Jetzt klär mich als dummen PC-Programmierer doch bitte auch noch auf, ob das Auslesen des L-Stacks vom PC aus überhaupt sinnvoll ist, bzw. wofür der L-Stack da ist.


Gruß Axel


----------



## der Micha (28 Juni 2007)

THX für das schnelle Antworten . Denke mal er meint dieses :

*[FONT=Arial,Bold]Temporäre Daten (TEMP) in allen Bausteinen​*[/FONT]Temporäre Daten sind Lokaldaten eines Bausteins, die während der Bearbeitung eines Bausteins im
Lokaldaten-Stack (L-Stack) abgelegt werden und nach der Bearbeitung nicht mehr verfügbar sind.
​


----------



## Zottel (28 Juni 2007)

Danke, jetzt wissen wir ein bischen mehr...


afk schrieb:


> Jetzt klär mich als dummen PC-Programmierer doch bitte auch noch auf, ob das Auslesen des L-Stacks vom PC aus überhaupt sinnvoll ist,


für typische Anwendungen von Libnodave sicher nicht. Lesen mittels daveRead...() erfolgt meines Wissens irgendwann während der Programmausführung und der Inhalt des L-Stacks wechselt. 
Die Konstanten 0x86, 0x87 werden allerdings in gleicher Weise bei den Testfunktionen verwendet, die die SPS zur Verfügung stellt, um einem PG das Beobachten zu ermöglichen.


> bzw. wofür der L-Stack da ist.


Für die lokalen Variablen, im Prinzip genauso wie in Pascal.


----------



## Ralle (28 Juni 2007)

Zottel schrieb:


> für typische Anwendungen von Libnodave sicher nicht. Lesen mittels daveRead...() erfolgt meines Wissens irgendwann während der Programmausführung und der Inhalt des L-Stacks wechselt.
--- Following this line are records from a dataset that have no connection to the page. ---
/-- A record laid out field by field (R176): each field's width in bytes, and its value. -/
def Sys2Proof.Machine.layout (fields : List (Nat × Nat)) : List Byte :=
  fields.flatMap fun f => match f with
    | (1, v) => [byte v]
    | (2, v) => [byte (v / 256), byte v]
    | (4, v) => [byte (v / 16777216), byte (v / 65536), byte (v / 256), byte v]
    | (n, _) => List.replicate n 0#8

/-- A byte of flags, bit 0 first, as a number. -/
def Sys2Proof.Machine.flagByte : List Bool → Nat
  | [] => 0
  | b :: rest => (if b then 1 else 0) + 2 * flagByte rest

/-- What a READ delivers (R154, R178, R179): the index range of every object class, its records
field by field at their widths, an absent record as zeros, the entry of a list that has gone as no
record, and the codes of enumerated fields (R176). The model's choices that the records show: times
remaining are rounded down (log 30), pending rows at or above the count are empty rows (log 36), the
ramp direction in HAND and of a TRIPPED portal, and the type and direction bits of an unassigned channel
(log 39), bits that R178 does not name are 0 (log 49), a channel that has joined again shows its
new place alone (log 40), a replaced channel shows its new address beside the entry bit of its old one
(log 45), and of several farewells of a channel the oldest of the lowest line is shown (log 46). -/
def Obligations.ReadDeliversTheRecordsOfItsClass : Prop :=
  ∀ (s : State) (seat : Seat) (owner : Nat),
    let object (cls index : Nat) (fields : List (Nat × Nat)) : Prop :=
      s.objectBytes seat cls owner index = some (layout fields)
    let seats (x : Option Seat) : Nat := (x.map fun x => (seatIx x).val).getD 255
    let rest (timer : Option Nat) : Nat := (timer.map fun t => (t - s.now) / 100).getD 0
    let row (r : StageRow) : List (Nat × Nat) :=
      [(2, r.rise.getD 65535), (2, r.fall.getD 65535), (2, r.dwell), (2, rd r.levels 0),
       (2, rd r.levels 1), (2, rd r.levels 2), (2, rd r.levels 3), (2, rd r.levels 4)]
    let record (r : PortalRecord) : List (Nat × Nat) :=
      [(1, flagByte [r.enabled, r.activeLow, r.fireArmed, r.lineArmed]),
       (1, flagByte [rd r.zones 0, rd r.zones 1, rd r.zones 2, rd r.zones 3, rd r.zones 4]),
       (1, (r.slot0.map Fin.val).getD 255), (1, (r.slot1.map Fin.val).getD 255), (1, r.k),
       (1, r.window), (1, r.tStale), (1, r.overlap), (2, r.tHold), (2, r.upRate), (2, r.downRate),
       (2, rd r.boost 0), (2, rd r.boost 1), (2, rd r.boost 2), (2, rd r.boost 3),
       (2, rd r.boost 4)]
    let slot (x : Option ChannelRecord) : List (Nat × Nat) :=
      match x with
      | none => [(4, 0), (4, 0)]
      | some r =>
        [(1, flagByte [true, r.switched]), (1, r.channel.val), (1, (r.zone.map Fin.val).getD 7),
         (1, 0), (2, r.failLevel), (2, r.minLevel)]
    let sets (first : Nat) (q : Fin 4) (x : Option PortalSet) : Prop :=
      (x = none →
        object first q.val [(24, 0)] ∧ object (first + 1) q.val [(2, 0)] ∧
        (owner = q.val → ∀ i, object (first + 2) i [(16, 0)] ∧ object (first + 3) i [(8, 0)])) ∧
      (∀ y ∈ x,
        object first q.val (record y.record) ∧
        object (first + 1) q.val [(1, y.stageCount), (1, 0)] ∧
        (owner = q.val →
          (∀ i : Fin 12, object (first + 2) i.val (row (rd y.rows i))) ∧
          (∀ i : Fin 16, object (first + 3) i.val (slot (rd y.slots i)))))
    -- the index ranges (R154, R158)
    ((∀ x ∈ [(0, 1), (1, 3), (2, 4), (3, 8), (5, 4), (6, 4), (7, 4), (10, 4), (11, 20), (12, 32),
        (13, 4), (14, 4), (16, 4), (17, 4), (18, 12), (19, 16), (20, 4), (21, 4), (22, 12),
        (23, 16)], s.objectRange seat x.1 owner = x.2) ∧
      (∀ m : Fin 8, owner = m.val → s.objectRange seat 4 owner = (s.meter m).ring.length) ∧
      (∀ p : Fin 4, owner = p.val → s.objectRange seat 8 owner = (s.set p).stageCount ∧
        s.objectRange seat 9 owner = (s.arbiter p).claims.length) ∧
      s.objectRange seat 15 owner = if (s.queue seat).records = [] then 0 else 1) ∧
    -- part and seat
    object 0 0
      [(4, s.uptime), (1, s.resetCause.code),
       (1, if s.storing ≠ none then 2 else if s.image ≠ none then 0 else 1), (2, 0)] ∧
    (∀ x : Seat, object 1 (seatIx x).val
      [(1, if (s.port x).silent then 1 else 0), (1, flagByte [(s.port x).lastComplete.isSome]),
       (2, (s.port x).timeout), (2, ((s.port x).deadline.map fun d => d - s.tenths).getD 0),
       (2, (s.queue x).mask.toNat), (1, (s.queue x).records.length), (3, 0),
       (4, (s.port x).lastComplete.getD 0)]) ∧
    -- portals
    (∀ p : Fin 4,
      let e := s.edit p
      let v := s.eval p
      let l := s.selector p
      let a := s.arbiter p
      let u := s.tripUnit p
      let n := s.lampLine p
      let number (c : Option Claim) : Nat := (c.map Claim.number).getD 0
      let newest (kind : ClaimKind) (stage : Nat) : Option Claim :=
        a.claims.reverse.find? fun c => c.kind == kind && min (c.argument.getD 0) a.top == stage
      let count (x : Seat) : Nat := (a.claims.filter fun c => c.seat == x).length
      object 2 p.val
        [(1, (s.baseOf p).code), (1, flagByte [u.overlay, e.pendingSet.isSome]), (1, seats e.holder),
         (1, match e.shadow with | none => 0 | some x => if x.locked then 2 else 1),
         (1, seats (e.pendingSet.map PendingSet.seat)), (3, 0),
         (4, (e.pendingSet.map PendingSet.time).getD 0)] ∧
      object 5 p.val
        [(1, v.status.code), (1, v.source.status.code), (2, v.luminance), (2, v.demand),
         (2, rest (v.holdSince.map fun t => t + (s.record p).tHold * 1000)),
         (1, if v.mismatchReported then 2 else if v.mismatchSince ≠ none then 1 else 0), (1, 0),
         (2, (v.mismatchSince.map fun t => (s.now - t) / 100).getD 0)] ∧
      object 6 p.val
        [(1, if l.following then 1 else 0), (1, l.automatic), (1, (s.set p).stageCount - 1), (1, 0),
         (2, l.demandInUse.getD 65535), (2, rest l.dwell), (4, l.enteredAt)] ∧
      object 7 p.val [(1, (s.set p).stageCount), (1, 0)] ∧
      object 10 p.val
        [(1, a.effective), (1, a.automatic), (1, a.top), (1, a.heldStage),
         (2, number (a.claims.reverse.find? fun c => c.kind == .force || c.kind == .freeze)),
         (1, a.floor), (1, a.cap), (2, number (newest .floor a.floor)), (2, number (newest .cap a.cap)),
         (1, a.claims.length), (1, count .A), (1, count .B), (1, count .L), (2, s.claimCounter),
         (2, 0)] ∧
      object 13 p.val
        [(1, if n.down then 1 else 0),
         (1, match n.tx with | none => 0 | some x => if x.level.isSome then 1 else 2),
         (1, (n.tx.map fun x => x.addr.val).getD 255), (1, n.cursor.val),
         (1, (allAddrs.filter fun i => (rd n.stations i).isSome).length),
         (1, (allAddrs.filter fun i => (rd n.stations i).any fun t => t.misses == 3).length),
         (1, n.updates.length), (1, (n.updates.filter fun y => y.departing.isSome).length)] ∧
      object 14 p.val
        [(1, flagByte [u.overlay, (s.record p).fireArmed, (s.record p).lineArmed, u.fireLevel,
            u.debounced, u.fireLatch.isSome, u.orderLatch.isSome,
            (s.record p).lineArmed && u.lineDown && s.baseOf p != .unconfigured]),
         (1, flagByte [u.sources.fire, u.sources.line, u.sources.order]),
         (1, if u.lineDown then 1 else 0), (1, seats (u.orderLatch.map OrderLatch.seat)),
         (1, (u.orderLatch.map OrderLatch.reason).getD 0), (1, flagByte [u.overlayAt.isSome]),
         (2, rest u.debounce), (4, u.overlayAt.getD 0), (4, u.fireLatch.getD 0),
         (4, (u.orderLatch.map OrderLatch.time).getD 0)] ∧
      (∀ z : Fin 5, object 11 (5 * p.val + z.val)
        (match s.zone p z with
          | none => [(1, 0), (1, 255), (2, 65535), (2, 65535), (2, 65535), (2, 65535), (2, 65535)]
          | some zn =>
            let b := s.boostShare p z
            let boost : Bool := decide (0 < b ∧ 1000 - b < zn.working)
            [(1, flagByte [true, boost, zn.switched, zn.confirmed, zn.degraded]),
             (1, zn.state.code), (2, zn.working), (2, zn.latest.getD 65535),
             (2, if boost then zn.working - b else zn.working), (2, rest zn.overlap),
             (2, rest zn.confirm)])) ∧
      (owner = p.val →
        (∀ i : Fin 12, i.val < (s.set p).stageCount → object 8 i.val (row (rd (s.set p).rows i))) ∧
        (∀ i, (s.set p).stageCount ≤ i → s.objectBytes seat 8 owner i = none) ∧
        (∀ i c, a.claims[i]? = some c → object 9 i
          [(2, c.number), (1, (seatIx c.seat).val), (1, c.kind.code), (2, c.argument.getD 65535),
           (1, c.captured.getD 255), (1, flagByte [c.kept, c.deadline.isSome]),
           (4, (c.deadline.map fun d => d - s.tenths).getD 0), (4, c.pushedAt)]) ∧
        (∀ i, a.claims.length ≤ i → s.objectBytes seat 9 owner i = none)) ∧
      sets 16 p (e.shadow.map Shadow.set) ∧ sets 20 p (e.pendingSet.map PendingSet.set)) ∧
    -- meters
    (∀ m : Fin 8,
      let x := s.meter m
      object 3 m.val
        [(1, x.state.code),
         (1, if x.state = .unused then 255 else ((s.meterPortal m).map Fin.val).getD 255),
         (2, x.estimate.getD 65535), (1, x.badCount),
         (1, flagByte [x.window, x.heater, !x.ring.isEmpty]), (2, x.lastSeq.getD 65535),
         (1, x.ring.length), (3, 0), (4, (x.ring.getLast?.map Reading.arrival).getD 0)] ∧
      (owner = m.val →
        (∀ i r, x.ring[i]? = some r →
          object 4 i [(1, r.seq), (1, 0), (2, r.luminance), (4, r.arrival)]) ∧
        (∀ i, x.ring.length ≤ i → s.objectBytes seat 4 owner i = none))) ∧
    -- channels
    (∀ c : Fin 32,
      let ch := s.channel c
      let k := s.assignment c
      let v := s.lineView c
      let st := v.bind LineView.status
      object 12 c.val
        [(1, (k.map fun k => k.portal.val).getD 255),
         (1, (k.map fun k => (k.cfg.zone.map Fin.val).getD 7).getD 255),
         (1, (k.map fun k => k.addr.val).getD 255),
         (1, flagByte [k.any fun k => k.cfg.switched, ch.hand.isSome] + 4 *
            (match ch.level, ch.target with
              | some a, some b => if a < b then 1 else if b < a then 2 else 0
              | _, _ => 0)),
         (1, seats (ch.hand.map Hand.seat)), (1, (v.map LineView.misses).getD 255),
         (2, (ch.hand.map Hand.level).getD 65535), (2, ch.level.getD 65535),
         (2, ch.target.getD 65535),
         (1, flagByte [v.any fun x => x.misses == 3, v.any LineView.entry, v.any LineView.farewell,
            st.isSome, st.any DriverStatus.lamp, st.any DriverStatus.supply,
            st.any DriverStatus.closed]), (1, 0), (2, (st.map DriverStatus.level).getD 65535),
         (4, (st.map DriverStatus.time).getD 0)] ∧
      (∀ j t, k = some j → rd (s.lampLine j.portal).stations j.addr = some t → t.channel = c →
        v = some
          { misses := t.misses, status := t.status, farewell := false
            entry := (s.lampLine j.portal).updates.any fun e => e.addr == j.addr }) ∧
      (∀ n d, (k = none ∧ (∀ q, q < n → ∀ y ∈ (s.lampLine q).departed, y.channel ≠ c) ∨
          ∃ j, k = some j ∧ j.portal = n ∧ (s.lampLine n).carries j.addr c = false) →
        ((s.lampLine n).departed.find? fun y => y.channel == c) = some d →
        v = some
          { misses := d.misses, status := d.status, farewell := true
            entry := (s.lampLine n).updates.any fun e => e.addr == d.addr }) ∧
      (k = none → (∀ n, ∀ y ∈ (s.lampLine n).departed, y.channel ≠ c) → v = none)) ∧
    -- the seat's own event queue, with the catalogue of section 10.2
    (∀ r rest, (s.queue seat).records = r :: rest →
      let about (reason : Nat) (portal : Nat) (subject : Nat × Nat) (values : List Nat) : Prop :=
        object 15 0
          [(1, r.event.kind), (1, reason), (2, r.seq), (4, r.time), (1, portal), (1, subject.1),
           (2, subject.2), (2, values.getD 0 0), (2, values.getD 1 0), (2, values.getD 2 0),
           (2, values.getD 3 0)]
      let bit (x : Bool) : Nat := if x then 1 else 0
      match r.event with
      | .restarted c => r.event.kind = 0 ∧ about c.code 255 (0, 0) []
      | .storeInvalid => r.event.kind = 1 ∧ about 255 255 (0, 0) []
      | .overflow k => r.event.kind = 2 ∧ about k 255 (0, 0) []
      | .meterFlags m w h => r.event.kind = 3 ∧ about 255 255 (1, m.val) [bit w, bit h]
      | .meterState p m c a b => r.event.kind = 4 ∧ about c.code p.val (1, m.val) [a.code, b.code]
      | .sourceChanged p x => r.event.kind = 5 ∧ about 255 p.val (0, 0) [x.code]
      | .mismatch p a x b y => r.event.kind = 6 ∧ about 255 p.val (0, 0) [a.val, x, b.val, y]
      | .stageChanged p a b c => r.event.kind = 7 ∧ about 255 p.val (0, 0) [a, b, c]
      | .channelFault p c x => r.event.kind = 8 ∧ about x.code p.val (2, c.val) []
      | .channelOk p c x => r.event.kind = 9 ∧ about x.code p.val (2, c.val) []
      | .lineState n x => r.event.kind = 10 ∧ about 255 n.val (3, n.val) [bit x]
      | .fireInput p x => r.event.kind = 11 ∧ about 255 p.val (0, 0) [bit x]
      | .tripped p x y => r.event.kind = 12 ∧
          about x.code p.val (0, 0) [flagByte [y.fire, y.line, y.order]]
      | .tripCleared p => r.event.kind = 13 ∧ about 255 p.val (0, 0) []
      | .seatSilent x => r.event.kind = 14 ∧ about 255 255 (4, (seatIx x).val) []
      | .seatResumed x => r.event.kind = 15 ∧ about 255 255 (4, (seatIx x).val) []
      | .adopted p x => r.event.kind = 16 ∧ about 255 p.val (0, 0) [(seatIx x).val]
      | .claimExpired p n k => r.event.kind = 17 ∧ about 255 p.val (5, n) [k.code]
      | .claimRemoved p n k x => r.event.kind = 18 ∧ about (bit x) p.val (5, n) [k.code]
      | .handReleased p c x => r.event.kind = 19 ∧ about x.code p.val (2, c.val) []
      | .grantLost p x => r.event.kind = 20 ∧ about (bit x) p.val (0, 0) []
      | .storeDone => r.event.kind = 21 ∧ about 255 255 (0, 0) []
      | .storeFailed => r.event.kind = 22 ∧ about 255 255 (0, 0) []) ∧
    -- the codes of enumerated fields (R176)
    ([ResetCause.powerOn, .resetLine, .restart].map ResetCause.code = [0, 1, 2] ∧
      [Seat.A, .B, .L].map (fun x => (seatIx x).val) = [0, 1, 2] ∧
      [BaseState.unconfigured, .starting, .running].map BaseState.code = [0, 1, 2] ∧
      [MeterState.unused, .starting, .valid, .stale, .faulted].map MeterState.code =
        [0, 1, 2, 3, 4] ∧
      [SourceStatus.none, .live, .hold, .lost, .injected].map SourceStatus.code = [0, 1, 2, 3, 4] ∧
      [MeterSource.none, .live, .hold, .lost].map (fun x => x.status.code) = [0, 1, 2, 3] ∧
      [ClaimKind.force, .floor, .cap, .freeze, .inject].map ClaimKind.code = [0, 1, 2, 3, 4] ∧
      [ZoneState.steady, .ramping, .boostOnWait, .overlapOn, .boostOffPrep, .overlapOff,
        .held].map ZoneState.code = [0, 1, 2, 3, 4, 5, 6] ∧
      [TripSource.fire, .line, .order].map TripSource.code = [0, 1, 2] ∧
      [MeterCause.bound, .unbound, .readings, .timeout, .sensor, .range, .recovered].map
        MeterCause.code = [0, 1, 2, 3, 4, 5, 6] ∧
      [FaultReason.lost, .boostUnconfirmed, .lamp, .supply].map FaultReason.code = [0, 1, 2, 3] ∧
      [OkReason.reply, .boostConfirmed, .lamp, .supply].map OkReason.code = [0, 1, 2, 3] ∧
      [ReleaseCause.released, .silence, .adoption].map ReleaseCause.code = [0, 1, 2])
Das denke ich auch, der L-Stack wird ja von allen Bausteinen genutzt, ein Auslesen hätte ja nur richtig Sinn, wenn man auch Informationen dazu bekommt, an welcher Stelle des Programms sich die SPS gerade befindet, wer also den L-Stack gerade benutzt.


----------



## afk (28 Juni 2007)

Zottel schrieb:


> Die Konstanten 0x86, 0x87 werden allerdings in gleicher Weise bei den Testfunktionen verwendet, die die SPS zur Verfügung stellt, um einem PG das Beobachten zu ermöglichen.


Jetzt bin ich neugierig geworden. Daraus schließe ich, daß die SPS über das S7-Protokoll auch Funktionen zur Verfügung stellt, um bestimmte, nur temporär innerhalb vom SPS-Zyklus gültige Werte auszulesen, ist das richtig ?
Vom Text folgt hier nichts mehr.